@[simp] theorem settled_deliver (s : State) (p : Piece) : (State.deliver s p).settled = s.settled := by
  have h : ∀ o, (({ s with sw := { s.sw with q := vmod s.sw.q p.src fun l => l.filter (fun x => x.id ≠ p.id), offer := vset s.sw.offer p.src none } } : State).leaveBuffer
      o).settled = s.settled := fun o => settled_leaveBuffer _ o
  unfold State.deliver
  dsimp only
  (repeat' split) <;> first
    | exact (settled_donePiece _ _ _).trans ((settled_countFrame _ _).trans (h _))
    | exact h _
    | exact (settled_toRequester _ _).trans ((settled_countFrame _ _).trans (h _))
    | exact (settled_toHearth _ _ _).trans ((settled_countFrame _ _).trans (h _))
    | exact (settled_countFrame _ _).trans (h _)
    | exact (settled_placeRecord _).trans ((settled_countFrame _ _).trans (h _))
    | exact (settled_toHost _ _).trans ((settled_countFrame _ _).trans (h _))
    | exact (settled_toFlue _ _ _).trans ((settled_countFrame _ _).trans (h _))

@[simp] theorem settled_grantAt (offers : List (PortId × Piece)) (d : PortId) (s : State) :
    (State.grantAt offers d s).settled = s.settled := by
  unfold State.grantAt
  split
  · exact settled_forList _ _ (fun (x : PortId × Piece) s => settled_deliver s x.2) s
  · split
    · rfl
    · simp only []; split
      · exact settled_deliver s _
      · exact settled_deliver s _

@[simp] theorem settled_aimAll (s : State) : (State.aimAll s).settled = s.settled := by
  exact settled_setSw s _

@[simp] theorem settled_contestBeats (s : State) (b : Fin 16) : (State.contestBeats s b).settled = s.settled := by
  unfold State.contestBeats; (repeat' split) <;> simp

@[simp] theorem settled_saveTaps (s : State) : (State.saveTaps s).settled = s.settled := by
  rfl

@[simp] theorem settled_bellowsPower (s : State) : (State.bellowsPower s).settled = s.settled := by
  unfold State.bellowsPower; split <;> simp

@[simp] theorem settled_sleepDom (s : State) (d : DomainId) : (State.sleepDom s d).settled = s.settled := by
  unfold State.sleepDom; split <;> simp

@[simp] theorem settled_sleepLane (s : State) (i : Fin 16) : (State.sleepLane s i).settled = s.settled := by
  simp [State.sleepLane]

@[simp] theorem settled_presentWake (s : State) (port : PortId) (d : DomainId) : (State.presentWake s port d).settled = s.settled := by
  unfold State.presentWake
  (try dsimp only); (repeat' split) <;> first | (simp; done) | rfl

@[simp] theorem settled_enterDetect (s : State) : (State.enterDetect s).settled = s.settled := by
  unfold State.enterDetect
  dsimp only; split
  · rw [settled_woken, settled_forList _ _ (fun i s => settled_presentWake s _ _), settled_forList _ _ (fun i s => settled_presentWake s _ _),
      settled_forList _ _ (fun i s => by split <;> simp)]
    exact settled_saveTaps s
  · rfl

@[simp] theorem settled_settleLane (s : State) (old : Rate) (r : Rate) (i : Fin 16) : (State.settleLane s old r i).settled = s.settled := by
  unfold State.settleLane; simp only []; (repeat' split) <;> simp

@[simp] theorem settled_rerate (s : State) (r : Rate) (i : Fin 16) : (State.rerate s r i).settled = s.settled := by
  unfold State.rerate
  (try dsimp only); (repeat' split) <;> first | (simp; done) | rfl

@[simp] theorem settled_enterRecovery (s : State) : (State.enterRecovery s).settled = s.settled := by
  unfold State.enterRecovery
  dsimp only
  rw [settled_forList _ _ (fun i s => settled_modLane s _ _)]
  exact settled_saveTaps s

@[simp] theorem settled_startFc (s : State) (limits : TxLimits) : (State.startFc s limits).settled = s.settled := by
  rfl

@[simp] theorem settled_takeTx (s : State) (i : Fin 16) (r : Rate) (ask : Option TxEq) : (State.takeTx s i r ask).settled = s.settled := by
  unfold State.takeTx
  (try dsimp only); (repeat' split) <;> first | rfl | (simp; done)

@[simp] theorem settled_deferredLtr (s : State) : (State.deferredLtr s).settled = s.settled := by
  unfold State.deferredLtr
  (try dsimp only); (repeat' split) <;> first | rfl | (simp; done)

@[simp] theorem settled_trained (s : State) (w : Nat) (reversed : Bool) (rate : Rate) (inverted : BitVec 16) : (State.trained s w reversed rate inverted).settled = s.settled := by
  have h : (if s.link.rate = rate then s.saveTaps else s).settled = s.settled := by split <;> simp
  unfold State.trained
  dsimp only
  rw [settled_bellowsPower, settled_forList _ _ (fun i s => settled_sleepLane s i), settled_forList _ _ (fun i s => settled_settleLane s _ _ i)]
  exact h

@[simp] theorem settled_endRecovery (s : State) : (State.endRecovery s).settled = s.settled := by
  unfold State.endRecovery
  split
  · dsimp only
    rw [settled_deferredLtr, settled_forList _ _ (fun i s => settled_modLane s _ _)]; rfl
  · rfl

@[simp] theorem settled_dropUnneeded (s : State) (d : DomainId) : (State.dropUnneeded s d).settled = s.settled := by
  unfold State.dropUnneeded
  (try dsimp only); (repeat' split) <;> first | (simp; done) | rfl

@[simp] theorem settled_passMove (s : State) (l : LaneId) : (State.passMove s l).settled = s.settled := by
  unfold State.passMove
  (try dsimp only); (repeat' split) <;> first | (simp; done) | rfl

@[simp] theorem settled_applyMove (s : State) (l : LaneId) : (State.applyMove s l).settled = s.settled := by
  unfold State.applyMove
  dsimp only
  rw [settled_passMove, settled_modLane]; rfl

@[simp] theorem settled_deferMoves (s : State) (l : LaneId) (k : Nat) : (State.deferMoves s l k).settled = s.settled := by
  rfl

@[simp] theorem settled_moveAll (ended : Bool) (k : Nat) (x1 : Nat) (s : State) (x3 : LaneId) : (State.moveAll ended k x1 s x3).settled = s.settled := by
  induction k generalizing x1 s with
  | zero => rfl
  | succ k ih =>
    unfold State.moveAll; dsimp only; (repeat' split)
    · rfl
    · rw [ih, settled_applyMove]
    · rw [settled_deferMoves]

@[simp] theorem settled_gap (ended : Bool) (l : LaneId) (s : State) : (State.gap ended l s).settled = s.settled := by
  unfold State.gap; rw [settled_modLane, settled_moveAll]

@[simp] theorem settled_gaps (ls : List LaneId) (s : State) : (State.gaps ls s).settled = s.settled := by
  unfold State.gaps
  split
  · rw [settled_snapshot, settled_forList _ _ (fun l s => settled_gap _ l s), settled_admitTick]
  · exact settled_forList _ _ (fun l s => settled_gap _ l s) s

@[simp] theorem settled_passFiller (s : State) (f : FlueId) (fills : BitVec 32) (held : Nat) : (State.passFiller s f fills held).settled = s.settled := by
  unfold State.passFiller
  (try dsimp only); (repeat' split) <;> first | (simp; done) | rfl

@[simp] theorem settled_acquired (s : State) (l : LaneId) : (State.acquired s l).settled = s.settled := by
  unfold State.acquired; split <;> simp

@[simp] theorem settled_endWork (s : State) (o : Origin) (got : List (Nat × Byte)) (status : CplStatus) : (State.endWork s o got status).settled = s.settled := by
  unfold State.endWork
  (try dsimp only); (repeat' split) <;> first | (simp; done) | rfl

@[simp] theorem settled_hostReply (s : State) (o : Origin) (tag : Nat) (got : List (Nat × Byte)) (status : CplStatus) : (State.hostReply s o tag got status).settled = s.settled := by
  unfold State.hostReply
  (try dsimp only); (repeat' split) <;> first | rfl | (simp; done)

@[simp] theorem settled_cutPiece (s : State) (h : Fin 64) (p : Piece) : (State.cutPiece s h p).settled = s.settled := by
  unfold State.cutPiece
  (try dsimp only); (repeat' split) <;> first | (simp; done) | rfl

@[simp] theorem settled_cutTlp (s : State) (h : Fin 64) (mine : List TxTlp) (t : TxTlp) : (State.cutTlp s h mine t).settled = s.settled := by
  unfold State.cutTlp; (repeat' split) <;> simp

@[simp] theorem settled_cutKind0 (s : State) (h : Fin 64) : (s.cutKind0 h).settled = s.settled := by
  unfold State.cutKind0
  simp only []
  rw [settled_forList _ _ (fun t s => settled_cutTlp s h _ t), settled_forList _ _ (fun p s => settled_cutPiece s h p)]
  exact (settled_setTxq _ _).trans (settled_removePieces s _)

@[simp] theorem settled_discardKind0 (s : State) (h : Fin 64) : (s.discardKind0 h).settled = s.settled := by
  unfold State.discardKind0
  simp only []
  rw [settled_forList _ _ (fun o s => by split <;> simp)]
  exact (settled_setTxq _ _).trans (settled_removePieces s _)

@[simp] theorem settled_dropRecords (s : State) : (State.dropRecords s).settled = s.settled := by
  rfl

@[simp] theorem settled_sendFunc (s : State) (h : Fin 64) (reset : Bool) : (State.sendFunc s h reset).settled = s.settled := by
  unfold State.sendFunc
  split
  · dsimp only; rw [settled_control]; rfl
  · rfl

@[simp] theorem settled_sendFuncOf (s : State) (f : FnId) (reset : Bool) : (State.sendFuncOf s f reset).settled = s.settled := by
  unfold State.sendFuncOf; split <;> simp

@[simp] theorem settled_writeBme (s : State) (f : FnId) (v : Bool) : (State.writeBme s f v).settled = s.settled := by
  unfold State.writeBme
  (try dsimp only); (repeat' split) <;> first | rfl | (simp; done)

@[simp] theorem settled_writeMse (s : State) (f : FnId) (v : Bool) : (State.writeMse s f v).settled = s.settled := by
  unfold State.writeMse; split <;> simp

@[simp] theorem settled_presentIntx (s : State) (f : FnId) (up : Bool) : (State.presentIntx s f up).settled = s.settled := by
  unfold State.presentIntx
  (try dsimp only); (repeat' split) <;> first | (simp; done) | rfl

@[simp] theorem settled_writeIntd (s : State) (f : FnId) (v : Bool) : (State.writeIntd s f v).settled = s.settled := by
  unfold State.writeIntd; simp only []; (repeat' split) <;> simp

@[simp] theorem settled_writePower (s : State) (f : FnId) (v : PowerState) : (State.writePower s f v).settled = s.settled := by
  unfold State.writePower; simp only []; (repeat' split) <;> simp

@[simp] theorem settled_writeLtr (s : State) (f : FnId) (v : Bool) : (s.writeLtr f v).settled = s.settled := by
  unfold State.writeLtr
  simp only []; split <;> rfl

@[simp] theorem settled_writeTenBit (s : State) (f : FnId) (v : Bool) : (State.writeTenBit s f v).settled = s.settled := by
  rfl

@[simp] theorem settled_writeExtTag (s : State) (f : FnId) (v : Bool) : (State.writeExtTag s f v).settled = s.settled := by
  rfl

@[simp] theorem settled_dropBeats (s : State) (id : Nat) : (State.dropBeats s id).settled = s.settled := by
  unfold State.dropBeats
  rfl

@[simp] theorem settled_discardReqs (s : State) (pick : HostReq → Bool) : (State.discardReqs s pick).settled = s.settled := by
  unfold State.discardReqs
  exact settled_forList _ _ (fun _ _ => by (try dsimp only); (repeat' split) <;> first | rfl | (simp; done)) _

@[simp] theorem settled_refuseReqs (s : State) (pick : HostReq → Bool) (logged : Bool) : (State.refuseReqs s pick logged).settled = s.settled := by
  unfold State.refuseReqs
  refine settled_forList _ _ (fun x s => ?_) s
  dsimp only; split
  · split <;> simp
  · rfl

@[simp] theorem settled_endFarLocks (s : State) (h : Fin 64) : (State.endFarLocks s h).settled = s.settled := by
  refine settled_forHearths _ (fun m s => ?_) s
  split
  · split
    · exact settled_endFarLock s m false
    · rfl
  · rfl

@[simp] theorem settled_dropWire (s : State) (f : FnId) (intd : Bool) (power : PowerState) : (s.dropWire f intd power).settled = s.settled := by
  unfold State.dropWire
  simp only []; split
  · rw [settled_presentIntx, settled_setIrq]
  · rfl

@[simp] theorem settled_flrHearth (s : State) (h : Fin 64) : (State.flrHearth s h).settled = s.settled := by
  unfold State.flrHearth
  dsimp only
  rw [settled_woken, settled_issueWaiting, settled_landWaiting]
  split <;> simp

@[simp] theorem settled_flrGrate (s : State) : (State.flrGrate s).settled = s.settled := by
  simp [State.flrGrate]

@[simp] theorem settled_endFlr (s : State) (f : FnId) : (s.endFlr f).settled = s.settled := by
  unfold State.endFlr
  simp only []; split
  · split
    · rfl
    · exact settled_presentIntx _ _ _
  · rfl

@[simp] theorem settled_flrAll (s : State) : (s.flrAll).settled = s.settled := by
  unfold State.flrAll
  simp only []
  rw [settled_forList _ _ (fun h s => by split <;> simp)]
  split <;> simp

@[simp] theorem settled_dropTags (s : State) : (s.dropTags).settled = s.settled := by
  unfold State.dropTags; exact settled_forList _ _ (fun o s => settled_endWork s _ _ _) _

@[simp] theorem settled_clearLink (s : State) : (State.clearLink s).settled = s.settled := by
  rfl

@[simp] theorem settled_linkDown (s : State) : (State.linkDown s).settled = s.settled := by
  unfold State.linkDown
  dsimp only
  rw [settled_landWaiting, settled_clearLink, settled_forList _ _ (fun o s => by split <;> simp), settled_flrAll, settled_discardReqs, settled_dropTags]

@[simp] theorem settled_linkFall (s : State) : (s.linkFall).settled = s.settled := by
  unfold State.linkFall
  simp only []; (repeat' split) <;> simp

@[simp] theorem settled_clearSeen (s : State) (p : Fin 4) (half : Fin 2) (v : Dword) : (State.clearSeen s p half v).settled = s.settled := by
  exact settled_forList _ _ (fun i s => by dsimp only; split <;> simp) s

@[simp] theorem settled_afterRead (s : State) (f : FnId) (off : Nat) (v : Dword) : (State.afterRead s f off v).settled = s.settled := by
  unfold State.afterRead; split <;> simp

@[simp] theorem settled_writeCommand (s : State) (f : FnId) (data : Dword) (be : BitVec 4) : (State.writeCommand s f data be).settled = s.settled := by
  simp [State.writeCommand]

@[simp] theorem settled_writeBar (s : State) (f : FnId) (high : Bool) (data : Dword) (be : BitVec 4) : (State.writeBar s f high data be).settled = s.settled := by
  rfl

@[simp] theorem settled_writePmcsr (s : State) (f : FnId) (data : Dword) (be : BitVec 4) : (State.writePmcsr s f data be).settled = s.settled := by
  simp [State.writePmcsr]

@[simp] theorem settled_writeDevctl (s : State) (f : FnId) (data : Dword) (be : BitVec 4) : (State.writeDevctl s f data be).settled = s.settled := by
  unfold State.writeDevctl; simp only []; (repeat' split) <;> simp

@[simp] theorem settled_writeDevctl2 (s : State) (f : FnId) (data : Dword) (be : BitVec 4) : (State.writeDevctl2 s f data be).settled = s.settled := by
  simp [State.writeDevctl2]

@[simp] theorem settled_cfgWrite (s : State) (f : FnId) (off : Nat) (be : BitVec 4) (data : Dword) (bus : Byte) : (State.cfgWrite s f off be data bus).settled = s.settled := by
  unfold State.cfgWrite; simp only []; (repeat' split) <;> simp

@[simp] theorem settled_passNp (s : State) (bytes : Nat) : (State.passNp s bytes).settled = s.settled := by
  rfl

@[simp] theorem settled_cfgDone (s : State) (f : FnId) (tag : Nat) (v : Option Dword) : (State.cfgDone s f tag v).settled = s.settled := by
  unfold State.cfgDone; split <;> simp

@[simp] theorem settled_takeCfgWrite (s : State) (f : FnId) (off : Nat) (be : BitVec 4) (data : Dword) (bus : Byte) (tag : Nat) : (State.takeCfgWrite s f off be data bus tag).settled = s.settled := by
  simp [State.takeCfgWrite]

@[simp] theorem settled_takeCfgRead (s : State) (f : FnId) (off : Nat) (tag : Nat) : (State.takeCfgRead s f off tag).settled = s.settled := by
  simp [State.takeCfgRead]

◇ ◇ ◇

Task requirements |
Go through the entries above and copy each line holding the string "cfgDone".

Output below |
@[simp] theorem settled_cfgDone (s : State) (f : FnId) (tag : Nat) (v : Option Dword) : (State.cfgDone s f tag v).settled = s.settled := by
  unfold State.cfgDone; split <;> simp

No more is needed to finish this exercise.